ポートンファーマソリューションズ(SZSE:300363)は借金がありますが利益はありません。心配する必要がありますか?

Simply Wall St ·  08/28 19:03

Some say volatility, rather than debt, is the best way to think about risk as an investor, but Warren Buffett famously said that 'Volatility is far from synonymous with risk.' It's only natural to consider a company's balance sheet when you examine how risky it is, since debt is often involved when a business collapses. We can see that Porton Pharma Solutions Ltd. (SZSE:300363) does use debt in its business.
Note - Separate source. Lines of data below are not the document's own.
-- ==== Sys2Proof/Decode.lean ====
section
/-! DEFINITION. The words of the opcode table. No row of it has bit fields: the rows name commands and events, whose
operands arrive in the block's own messages (log entry 5, DEDUCED). -/
namespace Sys2Proof

/-- The command that a word of the table's bits spells: none, since no row gives bits. -/
def decodeTableWord (_nbits _w : Nat) : Option Instr := none

end Sys2Proof
end

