-- ==== Sys2Proof/Machine/Functions.lean ====
section
/-! DEFINITION. The function stages of the vector chain (R249, R251, R253, R254). The spec bounds each result and fixes
none: the result is a free value among the fp32 values within the bound of the exact result, which is computed here to
2^−200 (log entry 6, DESIGN CHOICE). -/
namespace Sys2Proof.Machine

/-- ln 2, 1 ÷ √2 and 2 ÷ √π in units of 2^−256. -/
def ln2Fix : Nat := 80260960185991308862233904206310070533990667611589946606122867505419956976171
def rsqrt2Fix : Nat := 81877371507464127617551201542979628307507432471243237061821853600756754782485
def erfScaleFix : Nat := 130657381209852114387528029350014196574164286124850014242073919076264802271585

/-- The integer square root, bit by bit. -/
def isqrt (n : Nat) : Nat :=
  ((List.range (Nat.log2 n / 2 + 1)).reverse).foldl (fun r i => if (r + 2 ^ i) * (r + 2 ^ i) ≤ n then r + 2 ^ i else r) 0

/-- The positive dyadic m × 2^e in units of 2^−256, rounded down. -/
def toFix (m : Nat) (e : Int) : Nat := if 0 ≤ e + 256 then m * 2 ^ (e + 256).toNat else m / 2 ^ (-(e + 256)).toNat

/-- e^x for x in units of 2^−256 and |x| ≤ 400. -/
def expFix (x : Int) : Num :=
  let k := x.fdiv ln2Fix
  let r := (x - k * ln2Fix).toNat
  let t := (List.range 60).foldl (fun (acc : Nat × Nat) n => (acc.1 + acc.2, acc.2 * r / 2 ^ 256 / (n + 1))) (0, 2 ^ 256)
  .fin false t.1 (k - 256)

/-- ln x for a positive dyadic, in units of 2^−256. -/
def lnFix (m : Nat) (e : Int) : Int :=
  let l := Nat.log2 m
  let f := toFix m (-(l : Int))
  let z := (f - 2 ^ 256) * 2 ^ 256 / (f + 2 ^ 256)
  let t := (List.range 90).foldl
    (fun (acc : Nat × Nat) n => (acc.1 + acc.2 / (2 * n + 1), acc.2 * z / 2 ^ 256 * z / 2 ^ 256)) (0, z)
  2 * (t.1 : Int) + (l + e) * (ln2Fix : Int)

/-- erf z for z in units of 2^−256 and z ≤ 8. -/
def erfFix (z : Nat) : Int :=
  let t := (List.range 400).foldl
    (fun (acc : Int × Nat) n =>
      (acc.1 + (if n % 2 = 0 then 1 else -1) * ((acc.2 / (2 * n + 1) : Nat) : Int), acc.2 * z / 2 ^ 256 * z / 2 ^ 256 / (n + 1)))
    (0, z)
  t.1 * erfScaleFix / 2 ^ 256

/-- The quotient of two positive dyadics to 300 bits. -/
def divNum (m : Nat) (e : Int) (m' : Nat) (e' : Int) : Num :=
  let s := 300 + Nat.log2 m'
  .fin false (m * 2 ^ s / m') (e - e' - s)

/-- x in units of 2^−256, held within ±400. -/
def argFix (neg : Bool) (m : Nat) (e : Int) : Int :=
  let lim : Int := 400 * 2 ^ 256
  if decide (9 ≤ Nat.log2 m + e) then (if neg then -lim else lim)
  else let v : Int := toFix m e; if neg then -v else v

/-- 1 ÷ (1 + e^−x). -/
def sigmoidNum (x : Int) : Num :=
  match (Num.fin false 1 0).add (expFix (-x)) with
  | .fin _ m e => divNum 1 0 m e
  | y => y

/-- The exact result of a function stage at a finite non-special input, to well below its bound; none where it is no
real number. -/
def fnExact (code : Nat) (neg : Bool) (m : Nat) (e : Int) : Option Num :=
  let x : Num := .fin neg m e
  match code with
  | 0x20 => some (expFix (argFix neg m e))
  | 0x21 => if neg then none else
      let l := lnFix m e
      some (.fin (decide (l < 0)) l.natAbs (-256))
  | 0x22 => some ((divNum 1 0 m e).mul (.fin neg 1 0))
  | 0x23 => if neg then none else
      let s : Nat := if (e % 2 : Int) = 0 then 400 else 401
      let r := isqrt (m * 2 ^ s)
      some (divNum 1 0 r ((e - s) / 2))
  | 0x25 => some (sigmoidNum (argFix neg m e))
  | 0x26 =>
      let a := if decide (Nat.log2 m + e < -40) then Num.fin false m e
        else match (expFix (2 * argFix false m e)).add (.fin true 1 0), (expFix (2 * argFix false m e)).add (.fin false 1 0) with
          | .fin _ a ea, .fin _ b eb => divNum a ea b eb
          | y, _ => y
      some (if neg then a.negate else a)
  | 0x27 =>
      let z := ((argFix false m e).toNat * rsqrt2Fix) / 2 ^ 256
      let er : Int := if 8 * 2 ^ 256 < z then 2 ^ 256 else erfFix z
      let one : Int := 2 ^ 256 + (if neg then -er else er)
      some (x.mul (.fin (decide (one < 0)) one.natAbs (-257)))
  | 0x28 => some (x.mul (sigmoidNum (argFix neg m e)))
  | _ => none

/-- The values at special inputs (R254), and NaN operands (R251). -/
def fnSpecial (code : Nat) (x : Num) : Option Num :=
  match code, x with
  | _, .nan => some .nan
  | 0x20, .inf n => some (if n then Num.zero else .inf false)
  | 0x20, .fin _ 0 _ => some (.fin false 1 0)
  | 0x21, .inf n => some (if n then .nan else .inf false)
  | 0x21, .fin _ 0 _ => some (.inf true)
  | 0x22, .inf n => some (.fin n 0 0)
  | 0x22, .fin n 0 _ => some (.inf n)
  | 0x23, .inf n => some (if n then .nan else Num.zero)
  | 0x23, .fin n 0 _ => some (.inf n)
  | 0x24, .inf n => some (if n then .nan else .inf false)
  | 0x24, .fin n 0 _ => some (.fin n 0 0)
  | 0x25, .inf n => some (if n then Num.zero else .fin false 1 0)
  | 0x25, .fin _ 0 _ => some (.fin false 1 (-1))
  | 0x26, .inf n => some (.fin n 1 0)
  | 0x26, .fin n 0 _ => some (.fin n 0 0)
  | 0x27, .inf n => some (if n then .fin true 0 0 else .inf false)
  | 0x27, .fin n 0 _ => some (.fin n 0 0)
  | 0x28, .inf n => some (if n then .fin true 0 0 else .inf false)
  | 0x28, .fin n 0 _ => some (.fin n 0 0)
  | _, _ => none

/-- One unit in the last place of fp32 at a value (R253). -/
def ulpAt (y : Num) : Num :=
  match y with
  | .fin _ m e => if m = 0 then .fin false 1 (-149) else .fin false 1 (max (Nat.log2 m + e) (-126) - 23)
  | _ => Num.zero

/-- The bound of R253 on a function stage. -/
def fnBound (code : Nat) (x y : Num) : Num :=
  let u := ulpAt y
  let times (k : Nat) : Num := u.mul (.fin false k 0)
  match code with
  | 0x22 => u
  | 0x20 | 0x23 => times 2
  | 0x21 =>
    if !(x.lt (.fin false 1 (-1))) && !((Num.fin false 2 0).lt x) then .fin false 1 (-23) else times 2
  | 0x25 | 0x26 => times 3
  | _ => if (times 4).lt (.fin false 1 (-26)) then .fin false 1 (-26) else times 4

/-- A free fp32 value within the bound of an exact result: the code chooses a point of the interval, whose nearest fp32
value is taken where it lies within the bound, and the nearest value of the result itself otherwise. -/
def chooseNear (code : Nat) (y bound : Num) : Res :=
  let t : Int := (code % 2 ^ 64 : Nat) - 2 ^ 63
  let v := fp32.round .even (y.add (bound.mul (.fin (decide (t < 0)) t.natAbs (-63))))
  if bound.lt ((v.v.add y.negate).abs) then fp32.round .even y else v

/-- A function stage at fp32: the free value at a finite input, the table's value at a special one, a NaN where the
result is no real number. -/
def fnStage (choice code : Nat) (x : Num) : Res :=
  match fnSpecial code x with
  | some v => { v := v }
  | none =>
    match x with
    | .fin neg m e =>
      if code = 0x24 then
        if neg then { v := .nan }
        else
          let s : Nat := if (e % 2 : Int) = 0 then 200 else 201
          let n := m * 2 ^ s
          let r := isqrt n
          fp32.round .even (.fin false r ((e - s) / 2)) (r * r != n)
      else match fnExact code neg m e with
        | none => { v := .nan }
        | some y => chooseNear choice y (fnBound code x y)
    | y => { v := y }

end Sys2Proof.Machine
end

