-- ==== Sys2Proof/Machine/Flags.lean ====
section
/-! DEFINITION. Statuses of operations (R15, R59), flag bytes of output tiles (R199) and how they combine. -/
namespace Sys2Proof.Machine

/-- A tolerated event turns OK into OK_FLAGGED and leaves every other status (R15, R59). -/
def flagIf (event : Bool) (st : Nat) : Nat := if event && st == stOk then stFlagged else st

/-- The highest-coded of two statuses (R59). -/
def worse (a b : Nat) : Nat := max a b

/-- What the operand tokens of a firing say (R59): `inl` the status of the lowest-numbered port without a valid result;
`inr` OK, or OK_FLAGGED when any token carried it. -/
def tokensStatus (ts : List (Nat × Nat)) : Nat ⊕ Nat :=
  let bad := ts.filter fun t => !resultValid t.2
  match bad.foldl (fun (b : Option (Nat × Nat)) t => match b with
      | none => some t
      | some x => if t.1 < x.1 then some t else some x) none with
  | some t => .inl t.2
  | none => .inr (flagIf (ts.any fun t => t.2 == stFlagged) stOk)

/-- The flag byte of an output tile (R199). -/
structure TileFlags where
  sat   : Bool := false
  nan   : Bool := false
  pdrop : Bool := false
  deriving DecidableEq, Repr, Inhabited

def TileFlags.byte (f : TileFlags) : Nat := f.sat.toNat + 2 * f.nan.toNat + 4 * f.pdrop.toNat

def TileFlags.or (a b : TileFlags) : TileFlags :=
  { sat := a.sat || b.sat, nan := a.nan || b.nan, pdrop := a.pdrop || b.pdrop }

end Sys2Proof.Machine
end

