-- ==== Sys2Proof/Machine/Match.lean ====
section
/-! DEFINITION. The matching store (R51–R69), dispatch (R62, R63, R79), the store-executed classes
(R45), and the end of a firing and of an instance (R54, R58, R59). -/
namespace Sys2Proof.Machine

/-! ### Ready entries (R63, R67) -/

/-- An entry becomes READY in a ready entry, to which all its tokens move (R57); its affinity hold begins while its affinity bench
is busy (R63). -/
def Module.makeReady (m : Module) (h : Nat) (k : FKey) (place : Place) : Module :=
  let hold : Option Nat := do
    let (i, _, n) ← m.nodeOf k
    let b ← (m.hall h).affinityOf i.handle n.index
    if m.fld (halR h 0x000) 32 1 = 1 ∧ !n.noaff ∧ (m.bench b).busy.isSome then some (m.ltime + m.fld (halR h 0x000) 0 16)
    else none
  let m := m.setEntry k fun e =>
    { e with state := .ready, place := place, tokens := e.tokens.map fun x => (x.1, x.2.1, place)
             readyAt := m.stamp, readySince := m.ltime, holdTill := hold }
  { m with stamp := m.stamp + 1 }

/-- A ready entry has freed: the oldest node that waits for one takes it where its instance may (R67). -/
def Module.promote (m : Module) (h : Nat) : Module :=
  let waiting := (m.hall h).entries.filter fun e => e.state == .waitReady
  match waiting.findSome? fun e => do
      let (i, g, _) ← m.nodeOf e.key
      let p ← m.readyFor h i g
      some (e.key, p) with
  | some (k, p) => m.makeReady h k p
  | none => m

/-- Ready entries have freed in every hall: every node that waits and may have one takes it. -/
def Module.promoteAll (m : Module) : Module :=
  (List.range 4).foldl (fun (m : Module) h => ((m.hall h).entries.filter fun e => e.state == .waitReady).foldl
    (fun (m : Module) _ => m.promote h) m) m

/-! ### Tokens arrive (R57, R60, R66, R67) -/

/-- A generation is ahead of another by how much, modulo 65,536 (R60). -/
def genAhead (a b : BitVec 16) : Nat := (a - b).toNat

/-- The oldest live generation of a node of an instance (R60). R60 compares modulo 65,536 and does not say which of two generations
is then the older: the one that is less than 32,768 behind the other (log entry 149, DESIGN CHOICE). -/
def Hall.oldestGen (h : Hall) (inst : BitVec 32) (node : BitVec 16) : Option (BitVec 16) :=
  let gs := (h.entries.filter fun e => e.key.inst == inst && e.key.node == node).map (·.key.gen)
  gs.find? fun g => gs.all fun x => decide (genAhead x g < 32768)

def Module.flagInst (m : Module) (i : BitVec 32) (st : Nat) : Module := m.setInst i fun x => { x with status := worse x.status st }

/-- The port of the entry is filled already, or its firing is under way (R57). -/
def Hall.filled (h : Hall) (k : FKey) (port : Nat) : Bool :=
  h.entries.any fun e => e.key == k && (e.tokens.any (fun x => x.1 == port) || e.state == .executing)

/-- The token is MAXGEN or more ahead of the oldest live generation of its node (R60). -/
def Hall.early (h : Hall) (t : Token) (maxgen : Nat) : Bool :=
  match h.oldestGen t.inst t.node with
  | some o => decide (maxgen ≤ genAhead t.gen o ∧ genAhead t.gen o < 32768)
  | none => false

/-- The match entry that a token is for. -/
def tokKey (t : Token) : FKey := { inst := t.inst, node := t.node, gen := t.gen }

/-- What the store of a hall does with a token (R57, R60, R66, R67): it discards it as one of an instance that has ended, of a
missing or static port, or of a filled one; it holds its producer back; it takes it as one more token of its node, or as the
last, in a ready entry or in the completion reserve. -/
inductive Fate where
  | stale (h : Nat)
  | missing (h : Nat)
  | dup (h : Nat)
  | hold (h : Nat)
  | part (h ptn : Nat) (place : Place)
  | last (h ptn : Nat) (place : Option Place)
  deriving DecidableEq, Repr, Inhabited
But the more important question is: how much risk is that debt creating?

When Is Debt A Problem?

Debt assists a business until the business has trouble paying it off, either with new capital or with free cash flow. Part and parcel of capitalism is the process of 'creative destruction' where failed businesses are mercilessly liquidated by their bankers. While that is not too common, we often do see indebted companies permanently diluting shareholders because lenders force them to raise capital at a distressed price. Having said that, the most common situation is where a company manages its debt reasonably well - and to its own advantage. When we think about a company's use of debt, we first look at cash and debt together.

What Is Porton Pharma Solutions's Net Debt?

As you can see below, at the end of June 2024, Porton Pharma Solutions had CN¥1.35b of debt, up from CN¥913.9m a year ago. Click the image for more detail. However, its balance sheet shows it holds CN¥1.48b in cash, so it actually has CN¥133.1m net cash.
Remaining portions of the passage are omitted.